About this task:
Return the data below exactly, stopping after the line with "build := fun w => .bCond".

Extracted entries:

-- ==== Sys2Proof/Decode.lean ====
section
/-! DEFINITION. The decoder and the encoder (30_encoding.md rules R95 to R104), and `cmodxSafe` (R99). A word is read by
the rows of R101, each with its match, its mask, and the runs of fixed bits the mask selects; a word that matches no row
is rejected by name (R103). -/

namespace Sys2Proof

/-- The unsigned value of `n` bits of `w` from bit `lo` up (00_scope.md section 5.1). -/
def bitsAt (w : Word32) (lo n : Nat) : Nat := w.toNat / 2 ^ lo % 2 ^ n

/-- A field of `n` bits of `w` from bit `lo` up. -/
def field (w : Word32) (lo n : Nat) : BitVec n := BitVec.ofNat n (w.toNat / 2 ^ lo)

/-- A run of bits that a row of the opcode table fixes. -/
structure FixedBits where
  lo : Nat
  width : Nat
  value : Nat
deriving DecidableEq, Repr

/-- The word has the row's value in this run of bits. -/
def FixedBits.holds (f : FixedBits) (w : Word32) : Bool := bitsAt w f.lo f.width == f.value

/-- A row of the opcode table (R101). A word `w` is the instruction when `w and mask = pattern`; `fixed` are the runs of
bits of the mask with their values, and `build` reads the fields left free. -/
structure Row where
  pattern : Nat
  mask : Nat
  fixed : List FixedBits
  build : Word32 → Instr

/-- The word has every bit the row fixes. -/
def Row.accepts (r : Row) (w : Word32) : Bool := r.fixed.all fun f => f.holds w

/-- Branches (R141 to R147). -/
def branchRows : List Row :=
  [ { pattern := 0x14000000, mask := 0xFC000000
      fixed := [⟨26, 6, 0b000101⟩]
      build := fun w => .b (field w 0 26) },
    { pattern := 0x94000000, mask := 0xFC000000
      fixed := [⟨26, 6, 0b100101⟩]
      build := fun w => .bl (field w 0 26) },
    { pattern := 0x54000000, mask := 0xFF000010
      fixed := [⟨4, 1, 0b0⟩, ⟨24, 8, 0b01010100⟩]
      build := fun w => .bCond (field w 5 19) (field w 0 4) },
    { pattern := 0x34000000, mask := 0x7F000000
      fixed := [⟨24, 7, 0b0110100⟩]
      build := fun w => .cbz (field w 31 1) (field w 5 19) (field w 0 5) },
    { pattern := 0x35000000, mask := 0x7F000000
      fixed := [⟨24, 7, 0b0110101⟩]
      build := fun w => .cbnz (field w 31 1) (field w 5 19) (field w 0 5) },
    { pattern := 0x36000000, mask := 0x7F000000
      fixed := [⟨24, 7, 0b0110110⟩]
      build := fun w => .tbz (field w 31 1) (field w 19 5) (field w 5 14) (field w 0 5) },
    { pattern := 0x37000000, mask := 0x7F000000
      fixed := [⟨24, 7, 0b0110111⟩]
      build := fun w => .tbnz (field w 31 1) (field w 19 5) (field w 5 14) (field w 0 5) } ]

/-- Compare and branch with a condition, of low confidence (R98, R148 to R151). -/
def compareRows : List Row :=
  [ { pattern := 0x74000000, mask := 0x7F00C000
      fixed := [⟨14, 2, 0b00⟩, ⟨24, 7, 0b1110100⟩]
      build := fun w => .cbReg (field w 31 1) (field w 21 3) (field w 16 5) (field w 5 9) (field w 0 5) },
    { pattern := 0x75000000, mask := 0x7F004000
      fixed := [⟨14, 1, 0b0⟩, ⟨24, 7, 0b1110101⟩]
      build := fun w => .cbImm (field w 31 1) (field w 21 3) (field w 15 6) (field w 5 9) (field w 0 5) },
    { pattern := 0x74008000, mask := 0xFF00C000
      fixed := [⟨14, 2, 0b10⟩, ⟨24, 8, 0b01110100⟩]
      build := fun w => .cbb (field w 21 3) (field w 16 5) (field w 5 9) (field w 0 5) },
    { pattern := 0x7400C000, mask := 0xFF00C000
      fixed := [⟨14, 2, 0b11⟩, ⟨24, 8, 0b01110100⟩]
      build := fun w => .cbh (field w 21 3) (field w 16 5) (field w 5 9) (field w 0 5) } ]

/-- Exception-generating instructions, NOP, TRCIT, cache maintenance and barriers (R152 to R157, R170 to R174). -/
def systemRows : List Row :=
  [ { pattern := 0xD4200000, mask := 0xFFE0001F
      fixed := [⟨0, 5, 0b00000⟩, ⟨21, 11, 0b11010100001⟩]
      build := fun w => .brk (field w 5 16) },
    { pattern := 0xD4000001, mask := 0xFFE0001F
      fixed := [⟨0, 5, 0b00001⟩, ⟨21, 11, 0b11010100000⟩]
      build := fun w => .svc (field w 5 16) },
    { pattern := 0xD4000002, mask := 0xFFE0001F
      fixed := [⟨0, 5, 0b00010⟩, ⟨21, 11, 0b11010100000⟩]
      build := fun w => .hvc (field w 5 16) },
    { pattern := 0xD4000003, mask := 0xFFE0001F
      fixed := [⟨0, 5, 0b00011⟩, ⟨21, 11, 0b11010100000⟩]
      build := fun w => .smc (field w 5 16) },
    { pattern := 0xD503201F, mask := 0xFFFFFFFF
      fixed := [⟨0, 32, 0b11010101000000110010000000011111⟩]
      build := fun _ => .nop },
    { pattern := 0xD50B72E0, mask := 0xFFFFFFE0
      fixed := [⟨5, 27, 0b110101010000101101110010111⟩]
      build := fun w => .trcit (field w 0 5) },
    { pattern := 0xD50B7B20, mask := 0xFFFFFFE0
      fixed := [⟨5, 27, 0b110101010000101101111011001⟩]
      build := fun w => .dcCvau (field w 0 5) },
    { pattern := 0xD50B7520, mask := 0xFFFFFFE0
      fixed := [⟨5, 27, 0b110101010000101101110101001⟩]
      build := fun w => .icIvau (field w 0 5) },
    { pattern := 0xD50B7420, mask := 0xFFFFFFE0
      fixed := [⟨5, 27, 0b110101010000101101110100001⟩]
      build := fun w => .dcZva (field w 0 5) },
    { pattern := 0xD5033B9F, mask := 0xFFFFFFFF
      fixed := [⟨0, 32, 0b11010101000000110011101110011111⟩]
      build := fun _ => .dsbIsh },
    { pattern := 0xD50330DF, mask := 0xFFFFF0FF
      fixed := [⟨0, 8, 0b11011111⟩, ⟨12, 20, 0b11010101000000110011⟩]
      build := fun w => .isb (field w 8 4) } ]

/-- Loads and stores of one general-purpose register (R110, R111). -/
def singleRows : List Row :=
  [ { pattern := 0xB9000000, mask := 0xFFC00000
      fixed := [⟨22, 10, 0b1011100100⟩]
      build := fun w => .strImm32 (field w 10 12) (field w 5 5) (field w 0 5) },
    { pattern := 0xF9000000, mask := 0xFFC00000
      fixed := [⟨22, 10, 0b1111100100⟩]
      build := fun w => .strImm64 (field w 10 12) (field w 5 5) (field w 0 5) },
    { pattern := 0xB9400000, mask := 0xFFC00000
      fixed := [⟨22, 10, 0b1011100101⟩]
      build := fun w => .ldrImm32 (field w 10 12) (field w 5 5) (field w 0 5) },
    { pattern := 0xF9400000, mask := 0xFFC00000
      fixed := [⟨22, 10, 0b1111100101⟩]
      build := fun w => .ldrImm64 (field w 10 12) (field w 5 5) (field w 0 5) } ]

/-- Pairs of 32-bit general-purpose registers (R112 to R115). -/
def pair32Rows : List Row :=
  [ { pattern := 0x28C00000, mask := 0xFFC00000
      fixed := [⟨22, 10, 0b0010100011⟩]
      build := fun w => .ldpPost32 (field w 15 7) (field w 10 5) (field w 5 5) (field w 0 5) },
    { pattern := 0x29400000, mask := 0xFFC00000
      fixed := [⟨22, 10, 0b0010100101⟩]
      build := fun w => .ldpOff32 (field w 15 7) (field w 10 5) (field w 5 5) (field w 0 5) },
    { pattern := 0x29C00000, mask := 0xFFC00000
      fixed := [⟨22, 10, 0b0010100111⟩]
      build := fun w => .ldpPre32 (field w 15 7) (field w 10 5) (field w 5 5) (field w 0 5) },
    { pattern := 0x28400000, mask := 0xFFC00000
      fixed := [⟨22, 10, 0b0010100001⟩]
      build := fun w => .ldnp32 (field w 15 7) (field w 10 5) (field w 5 5) (field w 0 5) },
    { pattern := 0x28800000, mask := 0xFFC00000
      fixed := [⟨22, 10, 0b0010100010⟩]
      build := fun w => .stpPost32 (field w 15 7) (field w 10 5) (field w 5 5) (field w 0 5) },
    { pattern := 0x29000000, mask := 0xFFC00000
      fixed := [⟨22, 10, 0b0010100100⟩]
      build := fun w => .stpOff32 (field w 15 7) (field w 10 5) (field w 5 5) (field w 0 5) },
    { pattern := 0x29800000, mask := 0xFFC00000
      fixed := [⟨22, 10, 0b0010100110⟩]
      build := fun w => .stpPre32 (field w 15 7) (field w 10 5) (field w 5 5) (field w 0 5) },
    { pattern := 0x28000000, mask := 0xFFC00000
      fixed := [⟨22, 10, 0b0010100000⟩]
      build := fun w => .stnp32 (field w 15 7) (field w 10 5) (field w 5 5) (field w 0 5) } ]
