-- ==== Sys2Proof/Machine/Fetch.lean ====
section
/-! DEFINITION. The model of instruction fetch: candidates, stages and the steps of 20_memory.md rule R81, with the
maintenance and barrier effects of 42_cache_barrier.md rules R170, R171, R173, R174. -/

namespace Sys2Proof.Machine

/-- The address of the 4-byte aligned word that holds a byte. -/
def wordAddr (a : Nat) : Nat := a / 4 * 4

/-- The values of a list of bytes, if every byte has one. -/
def allBytes : List (Option Byte) → Option (List Byte)
  | [] => some []
  | none :: _ => none
  | some b :: l =>
    match allBytes l with
    | some bs => some (b :: bs)
    | none => none

/-- The four bytes of the word at `a`. -/
def wordBytes (m : Memory) (a : Nat) : List (Option Byte) := (byteAddrs a 4).map m.read

/-- The word that four bytes hold, little-endian (R82); none if one of them holds no value. -/
def wordOfBytes (l : List (Option Byte)) : Option Word32 := (allBytes l).map fun bs => BitVec.ofNat 32 (leValue bs)

/-- The word in memory at `a`. -/
def memWord (m : Memory) (a : Nat) : Option Word32 := wordOfBytes (wordBytes m a)

/-- `cand(q, a)` (R81): a word nobody has written since the PE synchronized has one candidate, the word in memory. -/
def PE.candidates (p : PE) (m : Memory) (a : Nat) : List (Option Word32) :=
  match assocFind p.cand a with
  | some l => l
  | none => [memWord m a]

/-- A set of candidates with one more. -/
def addCandidate (l : List (Option Word32)) (w : Option Word32) : List (Option Word32) :=
  if l.contains w then l else l ++ [w]

/-- `sync(a)` (R81). -/
def State.syncOf (s : State) (a : Nat) : SyncStage :=
  match assocFind s.sync a with
  | some e => e.stage
  | none => .observable

/-- The word at `a` as a write of `bytes` over the memory `m` gives it. -/
def overlayWord (m : Memory) (bytes : List (Nat × Byte)) (a : Nat) : List (Option Byte) :=
  (byteAddrs a 4).map fun b =>
    match assocFind bytes b with
    | some v => some v
    | none => m.read b

/-- Step (1) of R81 for the word at `a`: if the unit changes a byte of it, every PE may from now on fetch the new word as
well, and the word is `written` by the agent. `old` is memory before the unit (log 27). -/
def State.noteWord (s : State) (agent : Agent) (old : Memory) (bytes : List (Nat × Byte)) (a : Nat) : State :=
  if overlayWord old bytes a = wordBytes old a then s
  else
    { s with
      pes := s.pes.map fun p =>
        { p with
          cand := assocInsert p.cand a
            (addCandidate (addCandidate (p.candidates old a) (wordOfBytes (overlayWord old bytes a))) (memWord s.mem a)) }
      sync := assocInsert s.sync a { stage := .written, writer := agent } }

/-- The words a unit touches. -/
def wordsOf (u : MUnit) : List Nat :=
  if u.size = 0 then []
  else (List.range ((u.addr + u.size - 1) / 4 - u.addr / 4 + 1)).map fun i => wordAddr u.addr + 4 * i

/-- Step (1) of R81 for a unit. -/
def State.noteWrite (s : State) (agent : Agent) (old : Memory) (u : MUnit) (bytes : List (Nat × Byte)) : State :=
  (wordsOf u).foldl (fun s a => s.noteWord agent old bytes a) s

/-- The word moves from one stage to another if it is in the first and this PE wrote it. -/
def State.moveStage (s : State) (a : Nat) (src dst : SyncStage) : State :=
  match assocFind s.sync a with
  | some e =>
    if e.stage = src ∧ e.writer = .pe s.cur then
      { s with sync := assocInsert s.sync a { stage := dst, writer := e.writer } }
    else s
  | none => s

/-- Step (2) of R81: `DC CVAU` (R170). -/
def State.cleanWord (s : State) (va : Word64) : State := s.moveStage (wordAddr va.toNat) .written .cleaned

/-- Step (4) of R81: `IC IVAU` (R171). -/
def State.invalidateWord (s : State) (va : Word64) : State := s.moveStage (wordAddr va.toNat) .cleanDone .invalidated

/-- The word needs no `DC CVAU`: every byte is Non-cacheable or Write-Through (R77). -/
def needsNoClean (cfg : Config) (a : Nat) : Bool := everyByte (byteHas cfg MemAttr.needsNoClean) a 4

/-- The stage one `DSB ISH` of the writer moves a word to (R173). -/
def dsbStage (cfg : Config) (a : Nat) : SyncStage → SyncStage
  | .written => if needsNoClean cfg a then .cleanDone else .written
  | .cleaned => .cleanDone
  | .cleanDone => .cleanDone
  | .invalidated => .observable
  | .observable => .observable

/-- Step (3) of R81: `DSB ISH` moves every word this PE wrote (R173). -/
def State.dsbIsh (s : State) : State :=
  { s with
    sync := s.sync.map fun e =>
      if e.2.writer = .pe s.cur then (e.1, { e.2 with stage := dsbStage s.cfg e.1 e.2.stage }) else e }

/-- Step (5) of R81: a context synchronization event of this PE leaves one candidate, the word in memory, for every word
that is observable (R174, R175). -/
def State.contextSync (s : State) : State :=
  s.setPe { s.pe with cand := s.pe.cand.filter fun e => s.syncOf e.1 != .observable }

/-- A candidate may be executed while the word is modified (R73, R81 (6)). -/
def candidateSafe : Option Word32 → Bool
  | some w => cmodxSafe w
  | none => false

/-- The candidate is executed; a word with a byte nothing has written is not (log 28). -/
def deliver (addr : Nat) (c : Option Word32) (s : State) : Res (Word32 × State) :=
  match c with
  | some w => .next (w, s)
  | none => .fault (.unwrittenRead addr)

/-- Step (6) of R81: the word the PE fetches at its `pc` (R14, R83, R84). That a fetch, an implicit access of the PE (R10 (d))
which R62 gives no unit, records no effect in the history of R23 is the model's choice (DESIGN CHOICE; log 41). -/
def State.fetch (s : State) : Res (Word32 × State) :=
  if s.pe.pc.toNat % 4 ≠ 0 then .refused (.pcMisaligned s.pe.pc.toNat)
  else
    match (byteAddrs s.pe.pc.toNat 4).find? fun b => !inMemMap s.cfg b with
    | some b => .fault (.outsideMemMap b)
    | none =>
      match s.pe.candidates s.mem s.pe.pc.toNat with
      | [c] => deliver s.pe.pc.toNat c s
      | cs =>
        if cs.all candidateSafe then
          deliver s.pe.pc.toNat (cs.getD (s.drawBelow cs.length).1 none) (s.drawBelow cs.length).2
        else .fault (.cmodxUnpredictable s.cur s.pe.pc.toNat)

end Sys2Proof.Machine
end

Written answer:
-- ==== Sys2Proof/Decode.lean ====
section
/-! DEFINITION. The decoder and the encoder (30_encoding.md rules R95 to R104), and `cmodxSafe` (R99). A word is read by
the rows of R101, each with its match, its mask, and the runs of fixed bits the mask selects; a word that matches no row
is rejected by name (R103). -/

namespace Sys2Proof

/-- The unsigned value of `n` bits of `w` from bit `lo` up (00_scope.md section 5.1). -/
def bitsAt (w : Word32) (lo n : Nat) : Nat := w.toNat / 2 ^ lo % 2 ^ n

/-- A field of `n` bits of `w` from bit `lo` up. -/
def field (w : Word32) (lo n : Nat) : BitVec n := BitVec.ofNat n (w.toNat / 2 ^ lo)

/-- A run of bits that a row of the opcode table fixes. -/
structure FixedBits where
  lo : Nat
  width : Nat
  value : Nat
deriving DecidableEq, Repr

/-- The word has the row's value in this run of bits. -/
def FixedBits.holds (f : FixedBits) (w : Word32) : Bool := bitsAt w f.lo f.width == f.value

/-- A row of the opcode table (R101). A word `w` is the instruction when `w and mask = pattern`; `fixed` are the runs of
bits of the mask with their values, and `build` reads the fields left free. -/
structure Row where
  pattern : Nat
  mask : Nat
  fixed : List FixedBits
  build : Word32 → Instr

/-- The word has every bit the row fixes. -/
def Row.accepts (r : Row) (w : Word32) : Bool := r.fixed.all fun f => f.holds w

/-- Branches (R141 to R147). -/
def branchRows : List Row :=
  [ { pattern := 0x14000000, mask := 0xFC000000
      fixed := [⟨26, 6, 0b000101⟩]
      build := fun w => .b (field w 0 26) },
    { pattern := 0x94000000, mask := 0xFC000000
      fixed := [⟨26, 6, 0b100101⟩]
      build := fun w => .bl (field w 0 26) },
    { pattern := 0x54000000, mask := 0xFF000010
      fixed := [⟨4, 1, 0b0⟩, ⟨24, 8, 0b01010100⟩]
      build := fun w => .bCond (field w 5 19) (field w 0 4) },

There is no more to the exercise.